Автор с “ником” “Федор Достоевский”, случись ему опубликовать на странице РЛНС “Дневник писателя”, будет модерирован за антисемитизм и разжигание национальной розни, за пропаганду религиозной непримиримости и проч. Итак,
“Дневник писателя” при нынешней ситуации невозможен. Что же тогда делать в Интернете профессиональному автору? Может быть, экспериментировать с различными персонажами, благо Интернет предоставляет возможность брать себе сразу несколько псевдонимов и дискутировать под разными именами?
Представим себе ситуацию, что некий Федор Достоевский завел на сайте несколько персонажей и создал между ними на форуме по законам полифонизма ситуацию непринужденного общения. Первой бы отключили Настасью Филипповну — за оскорбления, за ней князя Мышкина — за идиотизм и весенние обострения (заглянув в списки отключенных от сайта “Стихи.ру”, можно увидеть прецеденты), вслед за тем Фердыщенко — несообразный “ник” (и такие записи в кондуите имеются), Митю Карамазова отключили бы за угрозу физической расправы, Ивана — за оскорбления автора с “ником” “Смердяков” и богохульство, призыв к насилию, вслед за ним и Алешу — конкретно за реплику “расстрелять”. Смердякова бы оставили. Потому что он никогошеньки не оскорбил и на брань своего братца Ивана отвечал вполне корректно.

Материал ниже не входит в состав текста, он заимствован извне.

-- ==== Sys2Proof/Laws/FollowsHost.lean ====
section
/-! SUPPORT. `Follows` through every operation of power, Scarecrow, the safety commands, the loader, the host ports and the schedule. -/

namespace Sys2Proof.Machine

/-! ## Power -/

theorem follows_setPd {s0 s : State} (h : Follows s0 s) : ∀ x0 x1, Follows s0 (setPd x0 x1 s) := by
  intro x0 x1
  unfold setPd
  repeat' (first | (with_reducible first | assumption | intro _ | apply Follows.setBit))

theorem follows_pd4Down {s0 s : State} (h : Follows s0 s) : Follows s0 (pd4Down s) := by
  unfold pd4Down
  repeat' (first | (with_reducible first | assumption | intro _ | apply Follows.setFld | apply Follows.setFlag | apply follows_setPd | apply follows_linkOff | apply Follows.ite))

theorem follows_schedStop {s0 s : State} (h : Follows s0 s) : Follows s0 (schedStop s) := by
  unfold schedStop
  dsimp only
  repeat' (first | (with_reducible first | assumption | exact fun _ h => h | exact fun _ h => Bool.noConfusion h | intro _ | apply Follows.setFlag | apply follows_runsDrop | apply follows_modField | apply follows_modPow | apply Follows.mk_same))

theorem follows_setPwr {s0 s : State} (h : Follows s0 s) : ∀ x0, Follows s0 (setPwr x0 s) := by
  intro x0
  unfold setPwr
  repeat' (first | (with_reducible first | assumption | intro _ | apply Follows.setFld))

theorem follows_startNext {s0 s : State} (h : Follows s0 s) : Follows s0 (startNext s) := by
  unfold startNext
  repeat' (first | (with_reducible first | assumption | intro _ | apply Follows.setFlag | apply follows_trainStart | apply follows_setPd | apply follows_setPwr | apply Follows.ite))

theorem follows_pd3Request {s0 s : State} (h : Follows s0 s) : Follows s0 (pd3Request s) := by
  unfold pd3Request
  repeat' (first | (with_reducible first | assumption | exact fun _ h => h | exact fun _ h => Bool.noConfusion h | intro _ | apply follows_trnRequest | apply follows_modPow))

theorem follows_pd3Begin {s0 s : State} (h : Follows s0 s) : Follows s0 (pd3Begin s) := by
  unfold pd3Begin
  repeat' (first | (with_reducible first | assumption | exact fun _ h => h | exact fun _ h => Bool.noConfusion h | intro _ | apply follows_pd3Request | apply follows_modPow | apply Follows.ite))

theorem follows_calAll {s0 s : State} (h : Follows s0 s) : Follows s0 (calAll s) := by
  unfold calAll
  repeat' (first | (with_reducible first | assumption | intro _ | apply Follows.setFlag | apply Follows.each | apply Follows.ite))

theorem follows_pinsKeep {s0 s : State} (h : Follows s0 s) : ∀ o, Follows s0 (pinsKeep o s) := by
  intro o
  unfold pinsKeep
  refine Follows.setFlag (follows_modSaf (h.each (fun _ _ hx => follows_modPwm hx _ _)) _ ?_) _ _
  exact fun _ h => h

theorem follows_powerOnReset {s0 s : State} (h : Follows s0 s) : Follows s0 (powerOnReset s) := by
  unfold powerOnReset
  apply follows_pinsKeep
  refine ⟨⟨h.pending, h.part, fun hk => ?_, h.free, fun _ => rfl, fun _ => rfl⟩, fun hr => by cases hr⟩
  have := h.kept hk
  simp only [State.kept, Bool.and_eq_true] at this ⊢
  exact ⟨by decide, this.2⟩

theorem follows_fullReset {s0 s : State} (h : Follows s0 s) : ∀ x0, Follows s0 (fullReset x0 s) := by
  intro x0
  unfold fullReset
  dsimp only
  repeat' (first | (with_reducible first | assumption | intro _ | apply Follows.setReg | apply Follows.setFlag | apply follows_powerOnReset))

theorem follows_fuseReset {s0 s : State} (h : Follows s0 s) : ∀ x0, Follows s0 (fuseReset x0 s) := by
  intro x0
  unfold fuseReset
  repeat' (first | (with_reducible first | assumption | intro _ | apply follows_setPwr | apply follows_fullReset))

theorem follows_borReset {s0 s : State} (h : Follows s0 s) : Follows s0 (borReset s) := by
  unfold borReset
  repeat' (first | (with_reducible first | assumption | intro _ | apply follows_fuseReset | apply Follows.ite))

theorem follows_rstCtrl {s0 s : State} (h : Follows s0 s) : ∀ x0, Follows s0 (rstCtrl x0 s) := by
  intro x0
  unfold rstCtrl
  repeat' (first | (with_reducible first | assumption | intro _ | apply follows_fuseReset | apply Follows.ite))

theorem follows_wakeStart {s0 s : State} (h : Follows s0 s) : ∀ x0 x1 x2, Follows s0 (wakeStart x0 x1 x2 s) := by
  intro x0 x1 x2
  unfold wakeStart
  dsimp only
  repeat' (first | (with_reducible first | assumption | exact fun _ h => h | exact fun _ h => Bool.noConfusion h | intro _ | apply Follows.setFld | apply follows_setPd | apply follows_setPwr | apply follows_modPow | apply follows_pd3Begin | apply Follows.ite))

theorem follows_wakeCause {s0 s : State} (h : Follows s0 s) : ∀ x0 x1 x2, Follows s0 (wakeCause x0 x1 x2 s) := by
  intro x0 x1 x2
  unfold wakeCause
  repeat' (first | (with_reducible first | assumption | exact fun _ h => h | exact fun _ h => Bool.noConfusion h | intro _ | apply Follows.setFld | apply follows_modPow | apply follows_setPwr | apply follows_wakeStart | apply Follows.ite))

theorem follows_sleepRequest {s0 s : State} (h : Follows s0 s) : Follows s0 (sleepRequest s) := by
  unfold sleepRequest
  dsimp only
  repeat' (first | (with_reducible first | assumption | exact fun _ h => h | exact fun _ h => Bool.noConfusion h | intro _ | apply Follows.setFld | apply follows_modPow | apply follows_setPwr | apply Follows.ite))

theorem follows_pd3Ack {s0 s : State} (h : Follows s0 s) : Follows s0 (pd3Ack s) := by
  unfold pd3Ack
  dsimp only
  repeat' (first | (with_reducible first | assumption | exact fun _ h => h | exact fun _ h => Bool.noConfusion h | intro _ | apply follows_modPow | apply follows_pd3Request | apply Follows.ite))

theorem follows_fldRepair {s0 s : State} (h : Follows s0 s) : ∀ x0, Follows s0 (fldRepair x0 s) := by
  intro v
  unfold fldRepair
  split
  · exact ⟨⟨h.pending, by rw [h.part], h.kept, h.free, h.books, h.rets⟩, h.run⟩
  · exact h

theorem follows_clockFault {s0 s : State} (h : Follows s0 s) : ∀ x0, Follows s0 (clockFault x0 s) := by
  intro x0
  unfold clockFault
  dsimp only
  repeat' (first | (with_reducible first | assumption | exact fun _ h => h | exact fun _ h => Bool.noConfusion h | intro _ | apply Follows.setFlag | apply follows_safeDemand | apply follows_modPow | apply follows_fuseReset | apply Follows.ite))

theorem follows_declareZero {s0 s : State} (h : Follows s0 s) : Follows s0 (declareZero s) := by
  unfold declareZero
  dsimp only
  repeat' (first | (with_reducible first | assumption | exact fun _ h => h | exact fun _ h => Bool.noConfusion h | intro _ | apply Follows.setFlag | apply follows_setPwr | apply follows_modPow))

theorem follows_needImage {s0 s : State} (h : Follows s0 s) : Follows s0 (needImage s) := by
  unfold needImage
  repeat' (first | (with_reducible first | assumption | intro _ | apply Follows.setFlag | apply Follows.each | apply Follows.ite))

theorem follows_wakeAligned {s0 s : State} (h : Follows s0 s) : Follows s0 (wakeAligned s) := by
  unfold wakeAligned
  dsimp only
  repeat' (first | (with_reducible first | assumption | exact fun _ h => h | exact fun _ h => Bool.noConfusion h | intro _ | apply Follows.setFlag | apply follows_calAll | apply follows_setPd | apply follows_trainStart | apply follows_modPow | apply follows_needImage | apply Follows.ite))

theorem follows_dividersAligned {s0 s : State} (h : Follows s0 s) : Follows s0 (dividersAligned s) := by
  unfold dividersAligned
  dsimp only
  repeat' (first | (with_reducible first | assumption | exact fun _ h => h | exact fun _ h => Bool.noConfusion h | intro _ | apply Follows.setFld | apply Follows.setFlag | apply follows_wakeAligned | apply follows_modPow | apply follows_setPwr | apply follows_modLdr | apply Follows.ite))

theorem follows_pd5Down {s0 s : State} (h : Follows s0 s) : Follows s0 (pd5Down s) := by
  unfold pd5Down
  dsimp only
  repeat' (first | (with_reducible first | assumption | intro _ | apply follows_stdStop | apply follows_scanEndWhy | apply follows_winFail | apply follows_setPd | apply Follows.each | apply Follows.ite))

theorem wf_filter {α : Type} [DecidableEq α] {d : Nat → α} {m : SMap α} (h : SMap.wf d m = true) (p : Nat × α → Bool) :
    SMap.wf d (m.filter p) = true := by
  rw [SMap.wf_iff] at h ⊢
  exact ⟨h.1.filter _, fun e he => h.2 e (List.mem_filter.1 he).1⟩

theorem follows_pd3Down {s0 s : State} (h : Follows s0 s) : Follows s0 (pd3Down s) := by
  unfold pd3Down
  have h1 := follows_scansPd3 (follows_setPd (follows_plannedEnd (follows_runsDrop h (fun e => e.op != 3)) bistIdx) 3 false)
  dsimp only
  exact follows_modPow (follows_modField (h1.mems (fun w => wf_filter w _) (fun _ => SMap.wf_nil _) id) _) _ (fun _ h => h)

theorem follows_domainsOff {s0 s : State} (h : Follows s0 s) : Follows s0 (domainsOff s) := by
  unfold domainsOff
  dsimp only
  repeat' (first | (with_reducible first | assumption | intro _ | apply Follows.setFlag | apply follows_pd5Down | apply follows_pd3Down | apply follows_pd4Down | apply follows_schedStop | apply follows_trnEnd | apply follows_setPd | apply follows_auxOff | apply follows_modSense | apply Follows.each))

theorem follows_nresetRelease {s0 s : State} (h : Follows s0 s) : ∀ x0, Follows s0 (nresetRelease x0 s) := by
  intro x0
  unfold nresetRelease
  dsimp only
  repeat' (first | (with_reducible first | assumption | exact fun _ h => h | exact fun _ h => Bool.noConfusion h | intro _ | apply Follows.setFld | apply follows_setPwr | apply follows_modPow | apply follows_modLdr | apply Follows.ite))

theorem follows_pd3Release {s0 s : State} (h : Follows s0 s) : Follows s0 (pd3Release s) := by
  unfold pd3Release
  repeat' (first | (with_reducible first | assumption | intro _ | apply follows_trnEnd | apply Follows.ite))

theorem follows_pd3Fail {s0 s : State} (h : Follows s0 s) : Follows s0 (pd3Fail s) := by
  unfold pd3Fail
  dsimp only
  repeat' (first | (with_reducible first | assumption | exact fun _ h => h | exact fun _ h => Bool.noConfusion h | intro _ | apply Follows.setFlag | apply follows_modPow | apply follows_startNext | apply follows_pd3Release))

Через некоторое время мы увидим, как на литературных форумах сайтов РЛНС беседуют друг с другом Смердяковы и никто не наблюдает их с “превеликим любопытством”, потому что непримиримым к глупости Иванам Карамазовым доступ на форумы уже закрыт.
Фиговый шорт-лист
Новоиспеченные сетевые критики возникли достаточно спонтанно – из публики, которая вращается вокруг различных конкурсов. Победители конкурсов сами участвуют в жюри и составляют аннотации к конкурсным работам. А уж тот, кто создал собственный ресурс для производства и внедрения конкурсов в жизнь, является отныне главным вершителем литературных судеб и волен диктовать членам жюри свои условия. Между членами жюри и конкурсантами, ввиду того, что в сети, несмотря на ее неисчерпаемость, все всех знают и устанавливаются определенные отношения; в шорт-лист будут включены друзья, и не войдут в шорт-лист недоброжелатели.
Сетевой аналитик Михаил Гарцев, обозревая конкурсы в “Тенетах” и “Литконкурсе Кацо”, пишет: “Конечно, эти конкурсы малопродуктивны, т.к. конкурсанты стоят под своими фамилиями, со своими старыми (преимущественно) работами, которые все уже знают... Естественно, что при таком подходе каждый член жюри тащит “своего”. Я помню, как топтали Дорфмана, который сказал, что поставил 7 своим пристрастиям, а остальным — 0. Он был просто самым честным. Я помню, как сетевые математики приводили разнообразные методики подсчета с использованием высшей математики и последних достижений программирования. Главное же — не КАК считать, а ЧЬИ оценки считать. Вот как однажды были определены победители в конкурсе “Тенета”:
1. Сетевое жюри выставило свои оценки.
2. Трое “корректоров” (так называемое профессионально-сетевое жюри)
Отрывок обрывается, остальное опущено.